According to the gaming machine described in the technical idea 3, in addition to the effect of the gaming machine described in the technical idea 2, when the cylindrical member is rotated and the minor axis direction is directed to the refractive member, the refractive member and the minor axis direction are used. Due to the separation of and, the refracting member receives no force, and the refracting member remains stopped. On the other hand, when the major axis direction is directed to the refraction member, the refraction member and the major axis direction are brought into contact with each other, whereby the refraction member is swung. Therefore, the rotation of the tubular member changes the pattern formed by the intensity of the brightness of the light visually recognized on the peripheral surface of the tubular member, and the direction in which the light travels by swinging the refraction member is changed. It can also be used for changing purposes.
According to the gaming machine described in the technical idea 4, in addition to the effect of the gaming machine described in any one of the technical ideas 1 to 3, a drive source for changing the traveling direction of the light emitted from the light irradiation device. It is possible to suppress the number of drive sources to be provided because it is not necessary to provide.

10 Pachinko machines (gaming machines)
13 Game board 1200, 2200, 3200, 4200, 5200 Cylindrical member (rotating member)
1220, 2220, 3220, 4220, 5220 Body part (cylindrical part)
1230, 2230, 3230 Low transmittance portion 1232 Recessed side surface portion (both sides , first transmittance portion )
1231 Overhanging end portions 1240, 2240, 3240 Peripheral surface portion (second transmittance portion)
1400, 2400, 4400 Light irradiation device 1410, 2410 Base part 1420, 1421, 1423 Light source 1500, 2500 Decorative member 1511, 2511 Low transmittance part 1512, 2512 Band part 2233 Bent part 2531 Branch groove (path through which sphere flows down)
3300 Transmission unit 3310 First collision surface (collision surface)
3320 Second collision surface (collision surface)
4430 Refraction member M position

Claims (2)

A light transmitting portion having a predetermined thickness while being rotatably supported on the game board, a rotary member having a cylindrical portion, and its tubular portion through passage formed inside Ru extend in a linear direction of the A light irradiation device for irradiating light toward the front of the game board,
The rotating member is a portion composed of the first light transmittance, is formed on the circumferential surface of the tubular portion, and the position visually recognized in one direction is changed by rotating the rotating member.
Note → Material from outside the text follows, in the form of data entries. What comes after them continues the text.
/-- A launch as the placer keeps it. -/
structure Launch where
  n         : Nat                 -- launch number; for a record whose header is being read, a ticket above 2^32
  launcher  : Rank
  tag       : W32
  group     : BitVec 16
  lrec      : LaunchRec
  st        : LState
  since     : Nat                 -- ns at which it became eligible
  boost     : Nat
  header    : List Byte
  tiles     : List Nat            -- leading tiles in member order
  fetched   : List Nat
  placedAt  : Nat
  suspAt    : Nat
  suspended : Nat                 -- ns spent suspended
  parkedBy  : Option (Nat × Nat)  -- first parked tile and its cause
  recordAt  : Option Nat          -- ns at which the parking record's message was issued
  accepted  : Nat                 -- order of acceptance
  by_       : Nat                 -- a suspended gang: the launch that pre-empted it (R51)
  halt      : Bool                -- its partition is halted: it ends with REASON 0 and TILE 0 (R439)
  deriving DecidableEq, Repr

/-- A partition (R32, R34, R328, R372, R434, R435). -/
structure Part where
  params    : List (Nat × Nat)    -- value of each parameter that differs from its default
  faultRank : Rank
  faultGrp  : Nat
  groups    : List (Nat × (Nat × Nat))
  reserve   : Option (Nat × List Nat)   -- drain reservation: launch and tiles
  halted    : Bool
  deriving DecidableEq, Repr

def Part.zero : Part := ⟨[], 0xFFFFFFFF, 0xFFF0, [], none, false⟩

/-- A work item (R55 to R59, R434). -/
structure Item where
  stage   : Nat
  data    : List Byte
  order   : Nat
  count   : Nat                   -- deliveries so far
  first   : Nat                   -- order of the first delivery
  deriving DecidableEq, Repr

/-- An item that stays logged until DONEW names its ticket: the tile and the gang that hold it, and the ticket's sequence number (R59). -/
structure Logged where
  item : Item
  tile : Nat
  gang : Nat
  seq  : Nat
  deriving DecidableEq, Repr

/-- The stage dispatcher. -/
structure Dispatch where
  queues : List Item              -- each stage's items in queue order
  logged : List Logged
  seq    : Nat
  orders : Nat
  served : List (Nat × Nat)       -- stage → tile served last
  deriving DecidableEq, Repr

/-- An error-log record (R325). -/
structure LogRec where
  seq     : Nat
  cls     : Nat
  sev     : Nat
  code    : Nat
  unit    : Rank
  part    : Nat
  actx    : Nat
  time    : Nat
  addr    : Nat
  count   : Nat
  gang    : Nat
  detail0 : Word
  detail1 : Word
  lost    : Nat
  deriving DecidableEq, Repr

/-- A unit's log queue (R327): key, records, number of the next record, records lost since the last delivered one. -/
structure LogQueue where
  key  : Nat
  recs : List LogRec
  next : Nat
  lost : Nat
  deriving DecidableEq, Repr

/-- TDISP interface states (R312). -/
inductive Tdisp where
  | unlocked | locked | run | error
  deriving DecidableEq, Repr

/-- A host function (R308 to R311). -/
structure HostFn where
  enabled : Bool
  part    : Option Nat
  qerr    : Bool
  ien     : Bool
  en      : Bool
  enOff   : Bool                  -- a write of EN to 0 waits for the fetched descriptors
  tailDue : Bool                  -- after QERR nothing is fetched until TAIL has been written again (R311)
  sqBase  : Word
  sqSize  : Word
  sqTail  : Nat
  sqHead  : Nat
  cqBase  : Word
  cqSize  : Word
  cqHead  : Nat
  cqTail  : Nat
  state   : Tdisp
  locks   : Nat
  report  : List Byte             -- answer to the last GET_DEVICE_INTERFACE_REPORT: its device-specific area
  mmio    : List (Nat × Nat × Nat) -- and its MMIO ranges: BAR, bytes, range (R440)
  msix    : Nat                   -- MSI-X messages of vector 0 fired
  ni      : Ni
  deriving DecidableEq, Repr

def HostFn.zero : HostFn :=
  ⟨false, none, false, false, false, false, false, 0, 0, 0, 0, 0, 0, 0, 0, .unlocked, 0, [], [], 0, Ni.empty⟩

/-- Where start-up stands (R316, R437). -/
inductive Boot where
  | reset | running | recovery | halted
  deriving DecidableEq, Repr

/-- What the management controller and BAR 2 hold. -/
structure Mgmt where
  boot     : Boot
  status   : Word                 -- BAR 2 offset 0
  tsync    : Bool
  pwrlim   : Nat
  d3hot    : Bool
  clock    : Nat                  -- tile clock in 100 MHz
  queues   : List LogQueue
  ring     : List (Nat × LogRec)
  elTail   : Nat
  elHead   : Nat
  elDrops  : Nat
  elIen    : Bool
  msix1    : Nat
  journal  : List (Nat × List Byte)
  jTail    : Nat
  jHead    : Nat
  jFull    : Bool
  policy   : Nat
  alock    : Bool
  acount   : Nat
  asrc     : BitVec 4
  flash    : Flash                -- what start-up finds in flash (R316)
  pkgmap   : List (Nat × Word)
  harvest  : List Nat
  devKey   : Bool
  ideKeys  : Bool
  spdmKeys : Bool                 -- the SPDM session keys (R312, R437)
  outMask  : List Nat             -- servers out of service
  deriving DecidableEq, Repr

/-- An outside input or a choice of timing that the next step reads. -/
inductive Turn where
  | input (i : Instr)                     -- an event of the table that comes from outside the package
  | port (j : Nat) (p : Packet)           -- Ethernet port `j` brings in a packet of another package (R313)
  | delay (n : Nat) (cycles : Nat)        -- scheduled event `n` comes later, and so do later ones that keep its order
  | flip (ep : Nat) (r : Reg) (mask : VBits)  -- a soft error changes a register and not its residue (R343)
  | hurt (ep : Nat) (p : Poison)          -- an uncorrectable error in tile state, or in the next trap's capture (R347)
  | hurtSaved (ep : Nat) (p : Poison)     -- the same in a shadow store, a register dump or an engine's shadow copy (R352)
  | pathFail (ep : Nat)                   -- the exchange path of a tile cannot complete (R352)
  | soft (ep : Nat) (p : Poison)          -- a read finds an error that the code corrects (R346)
  | flaw (ep : Nat) (word : Nat)          -- a correctable error in a word of the weight space that nothing reads yet (R435)
  | cell (stack burst : Nat) (symbols : List Nat)            -- a cell error (R393)
  | lanes (stack burst : Nat) (fails : List (List Nat))      -- failing transfers of a burst (R393)
  | table (stack region : Nat) (copy : Bool)                 -- an uncorrectable indirection entry (R408)
  | hostMem (a : Nat) (data : List Byte)  -- the host writes its own memory
  | softSaved (ep : Nat) (p : Poison)     -- a correctable error in a shadow store or a shadow copy (R346, R352)
  | walkTime (srv cycles : Nat)           -- how long the walks of a server take from now on (R143)
  | recordLost (srv : Nat)                -- a server's record of performed shards cannot be read (R385)
  | drop (n : Nat)                        -- server packet `n` of the torus never arrives (R383)
  | corrupt (n : Nat)                     -- server packet `n` of the torus arrives damaged (R383)
  deriving DecidableEq, Repr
And a second transmissivity part that transmits light with a transmissivity higher than that of the first transmissivity part, and the movement of the game ball flowing down the game board. It is rotated by transmitting energy,
A game machine characterized in that a visible pattern of light emitted from the light irradiating device that has passed through the second transmittance portion located on the front side of a flowing down game sphere can be changed. The gaming machine according to claim 1, wherein the rotating member is rotatable.